すると、テニスラケットを持った小学生くらいの男の子が私たちの目の前を横切った。私はそれを見ると少し胸が痛んだ。隣を歩いている彼を見たが、特にその事を気にしている様子はなさそうだった。
「財前くんさ、今日のことみんなになんて言うつもりなの?」
私は心配になって彼に尋ねてみる。彼は私のことを横目で見ると「とりあえず佐藤先輩のせいにしとこう思って」と何の悪びれもせずにそう言った。
「は!?なんで?」
「俺の誕生日なんやから、それくらい我慢してください」
「いや、誕生日ってなんでも許される日じゃないから」
そんなやりとりをしながら歩き続けていると、ふと、視界の端にカラフルな外装のキッチンカーが停まっているのが流れていき、私はそちらを向いた。
『かき氷』……。キッチンカーの前に立てかけられた黒板の文字が目に入る。
「どんだけ欲しそうに見てるんです?」
「えっ」
「食べたいんですか?」
彼は私の視線の先に気がつくと、そう尋ねた。私は少し悩んだが頷いて「財前くんは?」と振り返った。
「佐藤先輩の奢りやったらいいですよ」
「やっぱり。そう言うと思ったよ……」
私はため息と同時に肩をすくめた。だが今日は彼の誕生日だ。いつもなら断るが今回は奢ってあげてもいいかなと思い、彼に返事をした。
しかし私はすぐに後悔することとなる。彼はお店のメニューの中でもそこそこお値段のする宇治金時のかき氷を何食わぬ顔で注文したのだ。
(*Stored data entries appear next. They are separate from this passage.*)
-- ==== Sys2Proof/Machine/StateStores.lean ====
section
/-! DEFINITION. State of local I/O and extraction (chapter 13), reset and bring-up (14), parameter store and historian (17),
key vault (18) and update (19) beside their registers. -/

namespace Sys2Proof.Machine

/-- Where an extraction stands (Table 13-7). -/
inductive Extraction where
  | none
  /-- warning raised at a timebase time; step 5 not done -/
  | warned (at_ : Nat)
  /-- steps 2 to 5 done; LEDs show "safe to withdraw" from step 6, at a timebase time -/
  | disabled (from_ : Nat)
  deriving DecidableEq, Repr

/-- Local I/O (chapter 13). -/
structure LioState where
  /-- levels outside drives put on the lines, as a 64-bit number -/
  pins : Nat
  /-- timebase time of the last change of a line's level (R100) -/
  pinAt : List (Nat × Nat)
  /-- per line: level the output stage drove last since the enable (R459, safe level 0b11) -/
  driven : List (Nat × Bool)
  /-- per PWM line: period and duty of the period in progress, in units of 5 ns, and the timebase time it began (R461) -/
  pwm : List (Nat × (Nat × (Nat × Nat)))
  /-- LIO_EVT.func has been set since the last enable (R458) -/
  funcSeen : Bool
  extraction : Extraction
  /-- input switch closed (R457) -/
  inSwitch : Bool
  deriving DecidableEq, Repr

/-- Phases of a module between reset and service (Tables 14-3, 14-4). -/
inductive BootPhase where
  /-- a power-on reset is asserted -/
  | held
  /-- bring-up runs; SYS_BOOT_STAT.step holds the last step completed -/
  | rising
  /-- boot halted (Table 14-5, steps 2 and 3) -/
  | halted
  /-- the boot ROM's recovery service runs (R584) -/
  | recovery
  | service
  deriving DecidableEq, Repr

/-- Reset and bring-up (chapter 14). -/
structure BootState where
  phase : BootPhase
  /-- timebase time at which the present bring-up began -/
  since : Nat
  /-- times of its steps since then, ms, oldest first -/
  stepTimes : List Nat
  /-- timebase time at which the tether came up (R491), of step 6 and of the first claim (R492), of step 12 -/
  linkAt : Option Nat
  step6At : Option Nat
  claimAt : Option Nat
  step12At : Option Nat
  /-- timebase time at which the management watchdog asserts its reset (R479) -/
  mwdBy : Nat
  /-- time it had left when H0 was halted: it pauses meanwhile (R566) -/
  mwdLeft : Option Nat
  /-- a shutdown in progress: timebase time of the warning; step 4 done (R482) -/
  shutdown : Option (Nat × Bool)
  /-- the management firmware runs -/
  mgmt : Bool
  /-- a module reset waits for a hand-over (R477) -/
  resetWaits : Bool
  /-- kept in parameter-store region 0: shutdown marker, IBX_EPOCH copy -/
  marker : Bool
  epochSaved : Nat
  /-- pair, Chamois and VLAN settings kept in regions 0 and 1, restored at step 5 (Table 17-1) -/
  settings : List (Nat × Word)
  /-- times the host memories have lost their content (Table 14-2): the model's own counter -/
  wipes : Nat
  deriving DecidableEq, Repr

/-- A page commit in progress (R534): page, content as 64 words, tag of the commanding initiator (none for the module's own
saves). -/
structure NvpCommit where
  page : Nat
  words : List (Nat × Word)
  commanded : Bool
  deriving DecidableEq, Repr

/-- Parameter store (chapter 17).  A page is its words other than 0. -/
structure NvpState where
  pages : List (Nat × List (Nat × Word))
  /-- copy counts of committed pages -/
  copies : List (Nat × Nat)
  /-- pages whose newest copy cannot be corrected (R538) -/
  bad : List Nat
  buffer : List (Nat × Word)
  owner : Option Tag
  /-- read and write passwords that are set, by region (R532) -/
  rdPw : List (Nat × (Word × Word))
  wrPw : List (Nat × (Word × Word))
  /-- open rights by region: holder and timebase time of the last load or commit (R533) -/
  rdOpen : List (Nat × (Tag × Nat))
  wrOpen : List (Nat × (Tag × Nat))
  /-- AUTH answers in a row, and ends of locks, by region -/
  authRun : List (Nat × Nat)
  lockUntil : List (Nat × Nat)
  /-- commits in progress, by bank in order -/
  commits : List NvpCommit
  /-- pages committed since the present scan pass began (R537) -/
  scanned : List Nat
  deriving DecidableEq, Repr

/-- A row of a trend log (R543). -/
structure TrendRow where
  tai : Nat
  /-- value and status of each point -/
  points : List (Word × Nat)
  deriving DecidableEq, Repr

/-- A segment of a trend log. -/
structure TrendSegment where
  interval : Nat
  first : Nat
  ids : List Nat
  rows : List TrendRow
  deriving DecidableEq, Repr

/-- A trend log (R542 to R544). -/
structure TrendLog where
  /-- segments held, oldest first -/
  segments : List TrendSegment
  /-- the next row begins a new segment -/
  fresh : Bool
  deriving DecidableEq, Repr

/-- Historian beside the stores other blocks own. -/
structure HstState where
  logs : List (Nat × TrendLog)
  /-- bytes written over the historian's life (Table 17-4) -/
  written : Nat
  deriving DecidableEq, Repr

/-- A filled slot of the vault (R553). -/
structure KvSlot where
  key : Bytes
  users : Nat
  expire : Bool
  counted : Bool
  count : Nat
  deriving DecidableEq, Repr

/-- The owner password verifier (R565): bytes 8 to 91 of an account record. -/
structure Verifier where
  iterations : Nat
  salt : Bytes
  storedKey : Bytes
  serverKey : Bytes
  deriving DecidableEq, Repr

/-- Key vault (chapter 18). -/
structure KvState where
  lc : Nat
  /-- change marker: the new state of a change past step 2 of Table 18-3 (R552) -/
  marker : Option Nat
  /-- generation of the owner root, none when it does not exist (R548) -/
  ownerRoot : Option Nat
  /-- index into the random source of the first of the four nonce words (R564) -/
  nonce : Nat
  slots : List (Nat × KvSlot)
  opw : Option Verifier
  authRun : Nat
  lockUntil : Option Nat
  /-- gates opened under R564: gates, how, timebase time at which they close -/
  opened : Option (Nat × (Nat × Nat))
  /-- statement words not yet read (R562) -/
  statement : List Word
  deriving DecidableEq, Repr

/-- An installed component (R570): version and needs. -/
structure Component where
  version : Nat
  needsMin : List Nat
  needsMax : List Nat
  peerMin : Nat
  fmt : Nat
  image : Bytes
  deriving DecidableEq, Repr

/-- The boot record (R570). -/
structure BootRecord where
  active : Nat
  /-- install steps completed of the trial set, when one is named -/
  trial : Option Nat
  prevValid : Bool
  cause : Nat
  floor : Nat
  deriving DecidableEq, Repr

/-- Field update (chapter 19). -/
structure UpdState where
  boot : BootRecord
  /-- components 1 to 4 of sets 0 and 1, by 8 × set + component -/
  firmware : List (Nat × Component)
  /-- recorded needs of the image of each set: mgmt_min, needs_min, needs_max -/
  imageNeeds : List (Nat × (Nat × (List Nat × List Nat)))
  /-- package being received or held -/
  package : Bytes
  /-- header checks 1 to 9 passed for the package being received -/
  headerOk : Bool
  /-- step being installed waits for its component's restart -/
  restarting : Option Nat
  /-- timebase time at which the confirmation window ends -/
  windowEnd : Option Nat
  /-- settings snapshot of regions 1 to 5 (R576) -/
  snapshot : List (Nat × List (Nat × Word))
  /-- the peer has reported checks 1 to 15 passed (R582); its installed MGMT version -/
  peerReady : Bool
  peerMgmt : Nat
  /-- from step 2 to the end of step 5 of a pair package: base_id and image_id of its XOVIK entry (R583) -/
  swapIds : Option (Nat × Nat)
  /-- a fall-back has completed and UPD_EVT.fb is to be set at bring-up (R580) -/
  fellBack : Bool
  /-- the owner package key, kept in region 0 (R585) -/
  ownKey : List (Nat × Word)
  deriving DecidableEq, Repr

end Sys2Proof.Machine
end

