-- ==== Sys2Proof/Machine/Fabric.lean ====
section
/-! DEFINITION. The Lynil fabric: tokens, A-cells, T-cells, M-cells, point accesses, waves, freezing (chapter 3). -/

namespace Sys2Proof.Machine

/-! ### Tokens (R105, Table 3-4) -/

def tkData : Nat := 0
def tkCarry : Nat := 1
def tkFence : Nat := 2
def tkStart : Nat := 3
def tkResponse : Nat := 5

/-- Ones in the low 64 bits of a number, modulo 2. -/
def parity64 (n : Nat) : Nat := ((List.range 64).foldl (fun a i => a + bitN n i) 0) % 2

/-- Tag of a token with even parity over payload and tag (R105). -/
def tokenTag (kind cell port unit wave : Nat) (payload : Word) : Word :=
  let t := kind * 2 ^ 29 + cell * 2 ^ 18 + port * 2 ^ 16 + unit * 2 ^ 8 + wave * 2 ^ 5
  BitVec.ofNat 32 (t + parity64 (payload.toNat * 2 ^ 32 + t))

def Token.kind (t : Token) : Nat := wfield t.tag 29 3
def Token.cell (t : Token) : Nat := wfield t.tag 18 11
def Token.port (t : Token) : Nat := wfield t.tag 16 2
def Token.unit (t : Token) : Nat := wfield t.tag 8 8
def Token.wave (t : Token) : Nat := wfield t.tag 5 3
/-- Parity fits (R109). -/
def Token.good (t : Token) : Bool := parity64 (t.payload.toNat * 2 ^ 32 + t.tag.toNat) == 0
/-- Token types with the wave check (R108); start tokens of an abandoned wave are dropped as the others are (R201). -/
def Token.waveKind (t : Token) : Bool := t.kind == tkData || t.kind == tkStart || t.kind == tkResponse

/-! ### Quadrants -/

/-- A quadrant as held. -/
def M.quad (m : M) (q : Nat) : Quadrant := (m.fab.quads[q]?).getD Quadrant.reset

def M.modQuad (m : M) (q : Nat) (f : Quadrant → Quadrant) : M :=
  { m with fab := { m.fab with quads := listMod m.fab.quads q f } }

/-- FAB_STAT.qstate of a quadrant (Table 3-11): 0 off, 1 empty, 2 run, 3 quiescing, 4 quiesced. -/
def M.qstate (m : M) (q : Nat) : Nat := fieldN (m.get F.FAB_STAT_qstate) (3 * q) 3

def M.setQstate (m : M) (q v : Nat) : M := m.put F.FAB_STAT_qstate (setFieldN (m.get F.FAB_STAT_qstate) (3 * q) 3 v)

/-- Tokens in the ports of a cell. -/
def Cell.tokens (c : Cell) : List Token := c.ports.filterMap id

/-- Tokens a quadrant holds (R110). -/
def Quadrant.held (x : Quadrant) : Nat := x.flight.length + x.cells.foldl (fun a p => a + p.2.tokens.length) 0

/-- FAB_EVT bit of a quadrant, with its event source (R132). -/
def M.fabFlag (m : M) (x : FRef) (q : Nat) : M := (m.putBit x q true).raise (0x18 + q)

/-- Drop a token for a cell of a unit: counted, and the drop flag (R105, R108). -/
def M.dropToken (m : M) (q : Nat) (unit : Option Nat) : M :=
  ((m.count F.FAB_DROP_count q).fabFlag F.FAB_EVT_drop q).fabricEvent 4 q unit

/-- The high-water mark follows the count (R110). -/
def M.markHigh (m : M) (q : Nat) : M := m.put F.FAB_QSTAT_hwm (max (m.get F.FAB_QSTAT_hwm q) (m.quad q).held) q

/-- Put a token on the link from output `out` of a cell; a link that is not valid takes none (R141). -/
def M.send (m : M) (q cell out link kind : Nat) (payload : Word) (unit wave : Nat) : M :=
  if !tbit link 15 then m
  else
    let tok : Token := ⟨payload, tokenTag kind (fieldN link 2 11) (fieldN link 13 2) unit wave payload⟩
    let m1 := m.modQuad q (fun x => { x with
      flight := x.flight ++ [(⟨cell, out⟩, tok)]
      lastFire := if x.held == 0 then m.time.tb else x.lastFire })
    m1.markHigh q

/-- The present wave of a unit (R108). -/
def M.unitWave (m : M) (u : Nat) : Nat := getd 0 u m.exe.waves

/-- The cell may fire: its quadrant is powered and not quiesced, and self-test has not marked it (R123, R129). -/
def M.cellLive (m : M) (q c : Nat) : Bool :=
  (m.qstate q == 2 || m.qstate q == 3) && !(m.quad q).failed.contains c

/-- Tokens that reads in progress will send (R96). -/
def Quadrant.owed (x : Quadrant) : Nat := (x.waiting ++ x.outstanding).foldl (fun a o => a + o.owed) 0

/-- A firing leaves room for its tokens, beside those held and those owed (R110). -/
def M.roomFor (m : M) (q consumed produced : Nat) : Bool :=
  (m.quad q).held + (m.quad q).owed + produced ≤ 4096 + consumed

/-- Token in a port of a cell. -/
def Cell.port (c : Cell) (p : Nat) : Option Token := (c.ports[p]?).join

/-- Empty ports of a cell. -/
def Cell.take (c : Cell) (ps : List Nat) : Cell := { c with ports := ps.foldl (fun a p => listSet a p none) c.ports }

/-- The cell has fired for the wave of the tokens it consumed, when that is the unit's present one (R112). -/
def M.markFired (m : M) (c : Cell) (wave : Nat) : Cell := { c with fired := c.fired || wave == m.unitWave c.unit }

/-- A firing starts: its tokens leave their ports (R623, R111). -/
def M.consume (m : M) (q c : Nat) (cl : Cell) (ports : List Nat) (wave : Nat) : M :=
  let m1 := m.setCell q c (m.markFired (cl.take ports) wave)
  m1.modQuad q (fun x => { x with lastFire := m.time.tb })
そういえば忘れていたが彼の中に「遠慮」という文字はないのだった。
滑らかに削られた氷の上に深緑色のシロップがたっぷりと染み込んでいった。更にその上から餡子、白玉、きな粉、わらび餅、バニラアイスが、私のお財布の中身などおかまいなしに次々とトッピングされていく。私はそれを眺めると少し涙目になった。
「はい、どうぞ」
二つのかき氷が出来上がると、私は気を取り直してその一つを彼に手渡した。
しかしふと気づいて「あっ」と小さく声を上げる。そして「誕生日おめでとう」と付け加えて、彼ににこっと微笑んだ。
「『あっ』って……今のおもいっきり後付けですやん」
彼は少しふてくされた表情をした。しかし「まぁ、いいっすわ。おおきに」と言い、私にやわらかく微笑むとそれを受け取った。
「?……どうしました?俺の顔なんかついてます?」
私は目の前を見て固まっていた。こんなに素直に微笑んでいる彼をあまり見たことがなかったので、暑さのせいで幻でも見ているのだろうかと思った。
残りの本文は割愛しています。